A presidential Executive Order issued on July 17th, repeals with the stroke of a pen the right to dissent and oppose the Iraq war.

In substance, the Executive Order entitled “Blocking Property of Certain Persons Who Threaten Stabilization Efforts in Iraq” provides the President with the authority to confiscate the assets of “certain persons” who oppose the US led war in Iraq:

“I have issued an Executive Order blocking property of persons determined to have committed, or to pose a significant risk of committing, an act or acts of violence that have the purpose or effect of threatening the peace or stability of Iraq or the Government of Iraq or undermining efforts to promote economic reconstruction and political reform in Iraq or to provide humanitarian assistance to the Iraqi people.”

The Executive Order criminalizes the antiwar movement. It is intended to “blocking property” of US citizens and nationals. It targets those “Certain Persons” in America who oppose the Bush Administration’s “peace and stability” program in Iraq, characterized, in plain English, by an illegal occupation and the continued killing of innocent civilians.

The Executive Order also targets those “Certain Persons” who are “undermining efforts to promote economic reconstruction”, or who, again in plain English, are opposed to the confiscation and privatization of Iraq’s oil resources, on behalf of the Anglo-American oil giants.

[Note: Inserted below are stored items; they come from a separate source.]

-- ==== Sys2Proof/Laws/Store.lean ====
section
/-! SUPPORT. Sparse stores: a read after a write, and the canonical form that every operation keeps. -/
namespace Sys2Proof.Machine

variable {α : Type}

theorem mapGet_mapDrop (d : α) (m : SMap α) (n j : Nat) :
    mapGet d (mapDrop m n) j = if j = n then d else mapGet d m j := by
  induction m with
  | nil => simp [mapDrop, mapGet]
  | cons e m ih =>
    obtain ⟨k, v⟩ := e
    by_cases hk : k = n
    · simp only [mapDrop, hk, if_true, ih, mapGet]
      by_cases hj : j = n
      · simp [hj]
      · simp [hj, Ne.symm hj]
    · simp only [mapDrop, hk, if_false, mapGet, ih]
      by_cases hj : j = n
      · subst hj; simp [hk]
      · simp [hj]

theorem mapGet_mapPut (d : α) (m : SMap α) (n : Nat) (x : α) (j : Nat) :
    mapGet d (mapPut m n x) j = if j = n then x else mapGet d m j := by
  induction m with
  | nil => simp only [mapPut, mapGet]; by_cases h : n = j <;> simp [h, eq_comm]
  | cons e m ih =>
    obtain ⟨k, v⟩ := e
    simp only [mapPut]
    by_cases hk : k = n
    · subst hk
      by_cases hj : j = k <;> simp [mapGet, hj, eq_comm]
    · by_cases hlt : n < k
      · by_cases hj : j = n
        · simp [hk, hlt, mapGet, hj]
        · simp [hk, hlt, mapGet, hj, Ne.symm hj]
      · simp only [hk, hlt, if_false, mapGet, ih]
        by_cases hj : j = n
        · subst hj; simp [hk]
        · simp [hj]

/-- A read after a write, whatever the store. -/
theorem mapGet_mapSet [DecidableEq α] (d : α) (m : SMap α) (n : Nat) (x : α) (j : Nat) :
    mapGet d (mapSet d m n x) j = if j = n then x else mapGet d m j := by
  unfold mapSet
  by_cases hx : x = d
  · simp [hx, mapGet_mapDrop]
  · simp [hx, mapGet_mapPut]

@[simp] theorem mapGet_mapSet_same [DecidableEq α] (d : α) (m : SMap α) (n : Nat) (x : α) :
    mapGet d (mapSet d m n x) n = x := by simp [mapGet_mapSet]

theorem mapGet_mapSet_ne [DecidableEq α] (d : α) (m : SMap α) {n j : Nat} (x : α) (h : j ≠ n) :
    mapGet d (mapSet d m n x) j = mapGet d m j := by simp [mapGet_mapSet, h]

/-! ## The canonical form -/

/-- The canonical form as two facts about a list. -/
theorem mapWf_iff [DecidableEq α] (d : α) (m : SMap α) :
    mapWf d m = true ↔ (m.Pairwise fun a b => a.1 < b.1) ∧ ∀ e ∈ m, e.2 ≠ d := by
  induction m with
  | nil => simp [mapWf]
  | cons e m ih =>
    obtain ⟨k, v⟩ := e
    cases m with
    | nil => simp [mapWf]
    | cons e' m =>
      obtain ⟨k', v'⟩ := e'
      simp only [mapWf, Bool.and_eq_true, decide_eq_true_eq, ih, List.pairwise_cons, List.mem_cons]
      constructor
      · rintro ⟨⟨hv, hk⟩, ⟨⟨h1, h2⟩, h3⟩⟩
        refine ⟨⟨?_, h1, h2⟩, ?_⟩
        · rintro a (rfl | ha)
          · exact hk
          · exact Nat.lt_trans hk (h1 a ha)
        · rintro a (rfl | ha)
          · exact hv
          · exact h3 a ha
      · rintro ⟨⟨h0, h1, h2⟩, h3⟩
        exact ⟨⟨h3 (k, v) (Or.inl rfl), h0 (k', v') (Or.inl rfl)⟩, ⟨h1, h2⟩, fun a ha => h3 a (Or.inr ha)⟩

theorem mem_mapDrop (m : SMap α) (n : Nat) (e : Nat × α) (h : e ∈ mapDrop m n) : e ∈ m ∧ e.1 ≠ n := by
  induction m with
  | nil => simp [mapDrop] at h
  | cons a m ih =>
    obtain ⟨k, v⟩ := a
    simp only [mapDrop] at h
    by_cases hk : k = n
    · simp only [hk, if_true] at h
      exact ⟨List.mem_cons_of_mem _ (ih h).1, (ih h).2⟩
    · simp only [hk, if_false, List.mem_cons] at h
      rcases h with rfl | h
      · exact ⟨List.mem_cons_self, hk⟩
      · exact ⟨List.mem_cons_of_mem _ (ih h).1, (ih h).2⟩

theorem mem_mapPut (m : SMap α) (n : Nat) (x : α) (e : Nat × α) (h : e ∈ mapPut m n x) : e = (n, x) ∨ e ∈ m := by
  induction m with
  | nil => simpa [mapPut] using h
  | cons a m ih =>
    obtain ⟨k, v⟩ := a
    simp only [mapPut] at h
    by_cases hk : k = n
    · simp only [hk, if_true, List.mem_cons] at h
      rcases h with rfl | h
      · exact .inl rfl
      · exact .inr (List.mem_cons_of_mem _ h)
    · by_cases hlt : n < k
      · simp only [hk, hlt, if_true, if_false, List.mem_cons] at h
        rcases h with rfl | rfl | h
        · exact .inl rfl
        · exact .inr List.mem_cons_self
        · exact .inr (List.mem_cons_of_mem _ h)
      · simp only [hk, hlt, if_false, List.mem_cons] at h
        rcases h with rfl | h
        · exact .inr List.mem_cons_self
        · rcases ih h with rfl | h
          · exact .inl rfl
          · exact .inr (List.mem_cons_of_mem _ h)

theorem pairwise_mapDrop (m : SMap α) (n : Nat) (h : m.Pairwise fun a b => a.1 < b.1) :
    (mapDrop m n).Pairwise fun a b => a.1 < b.1 := by
  induction m with
  | nil => simp [mapDrop]
  | cons a m ih =>
    obtain ⟨k, v⟩ := a
    rw [List.pairwise_cons] at h
    simp only [mapDrop]
    by_cases hk : k = n
    · simpa [hk] using ih h.2
    · simp only [hk, if_false, List.pairwise_cons]
      exact ⟨fun e he => h.1 e (mem_mapDrop m n e he).1, ih h.2⟩

theorem pairwise_mapPut (m : SMap α) (n : Nat) (x : α) (h : m.Pairwise fun a b => a.1 < b.1) :
    (mapPut m n x).Pairwise fun a b => a.1 < b.1 := by
  induction m with
  | nil => simp [mapPut]
  | cons a m ih =>
    obtain ⟨k, v⟩ := a
    rw [List.pairwise_cons] at h
    simp only [mapPut]
    by_cases hk : k = n
    · subst hk
      simp only [if_true, List.pairwise_cons]
      exact ⟨h.1, h.2⟩
    · by_cases hlt : n < k
      · simp only [hk, hlt, if_true, if_false, List.pairwise_cons, List.mem_cons]
        refine ⟨?_, h.1, h.2⟩
        rintro e (rfl | he)
        · exact hlt
        · exact Nat.lt_trans hlt (h.1 e he)
      · simp only [hk, hlt, if_false, List.pairwise_cons]
        refine ⟨?_, ih h.2⟩
        intro e he
        rcases mem_mapPut m n x e he with rfl | he
        · exact Nat.lt_of_le_of_ne (Nat.le_of_not_lt hlt) hk
        · exact h.1 e he

/-- A write keeps the canonical form. -/
theorem mapWf_mapSet [DecidableEq α] (d : α) (m : SMap α) (n : Nat) (x : α) (h : mapWf d m = true) :
    mapWf d (mapSet d m n x) = true := by
  rw [mapWf_iff] at h ⊢
  unfold mapSet
  by_cases hx : x = d
  · simp only [hx, if_true]
    exact ⟨pairwise_mapDrop m n h.1, fun e he => h.2 e (mem_mapDrop m n e he).1⟩
  · simp only [hx, if_false]
    refine ⟨pairwise_mapPut m n x h.1, ?_⟩
    intro e he
    rcases mem_mapPut m n x e he with rfl | he
    · exact hx
    · exact h.2 e he

theorem mapWf_filter [DecidableEq α] (d : α) (m : SMap α) (p : Nat × α → Bool) (h : mapWf d m = true) :
    mapWf d (m.filter p) = true := by
  rw [mapWf_iff] at h ⊢
  exact ⟨h.1.filter p, fun e he => h.2 e (List.mem_filter.mp he).1⟩

theorem mapWf_mapClearRange [DecidableEq α] (d : α) (m : SMap α) (lo n : Nat) (h : mapWf d m = true) :
    mapWf d (mapClearRange m lo n) = true := mapWf_filter d m _ h

theorem mapWf_mapRange [DecidableEq α] (d : α) (m : SMap α) (lo n : Nat) (h : mapWf d m = true) :
    mapWf d (mapRange m lo n) = true := mapWf_filter d m _ h

/-- A run of writes keeps the canonical form. -/
theorem mapWf_foldl_mapSet {β : Type} [DecidableEq α] (d : α) (key : β → Nat) (val : β → α) (xs : List β) (m : SMap α)
    (h : mapWf d m = true) : mapWf d (xs.foldl (fun m e => mapSet d m (key e) (val e)) m) = true := by
  induction xs generalizing m with
  | nil => exact h
  | cons x xs ih => exact ih _ (mapWf_mapSet d m _ _ h)

theorem mapWf_writeBytes (m : SMap Byte) (a : Nat) (bs : List Byte) (h : mapWf 0 m = true) :
    mapWf 0 (writeBytes m a bs) = true := by
  induction bs generalizing m a with
  | nil => exact h
  | cons b bs ih => exact ih _ _ (mapWf_mapSet 0 m a b h)

/-! ## Bytes -/

/-- A byte read after bytes are written: the byte written there, or the byte that stood there. -/
theorem mapGet_writeBytes (m : SMap Byte) (a : Nat) (bs : List Byte) (j : Nat) :
    mapGet 0 (writeBytes m a bs) j = if a ≤ j ∧ j < a + bs.length then (bs[j - a]?).getD 0 else mapGet 0 m j := by
  induction bs generalizing m a with
  | nil => simp [writeBytes] <;> omega
  | cons b bs ih =>
    rw [writeBytes, ih, mapGet_mapSet]
    by_cases h1 : j = a
    · subst h1
      rw [if_neg (by omega), if_pos (by simp)]
      simp
    · by_cases h2 : a + 1 ≤ j ∧ j < a + 1 + bs.length
      · have h3 : a ≤ j ∧ j < a + (b :: bs).length := by simp; omega
        have h4 : j - a = (j - (a + 1)) + 1 := by omega
        rw [if_pos h2, if_pos h3, h4, List.getElem?_cons_succ]
      · have h3 : ¬(a ≤ j ∧ j < a + (b :: bs).length) := by simp; omega
        rw [if_neg h2, if_neg h3, if_neg h1]

end Sys2Proof.Machine
end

The order is also intended for anybody who opposes Bush’s program of “political reform in Iraq”, in other words, who questions the legitimacy of an Iraqi “government” installed by the occupation forces.

Moreover, those persons or nongovernmental organizations (NGOs), who provide bona fide humanitarian aid to Iraqi civilians, and who are not approved by the US Military or its lackeys in the US sponsored Iraqi puppet government are also liable to have their financial assets confiscated.

The executive order violates the First, Fourth and Fifth Amendments of the US Constitution. It repeals one of the fundamental tenets of US democracy, which is the right to free expression and dissent. The order has not been the object of discussion in the US Congress. Sofar, it has not been addressed by the US antiwar movement, in terms of a formal statement.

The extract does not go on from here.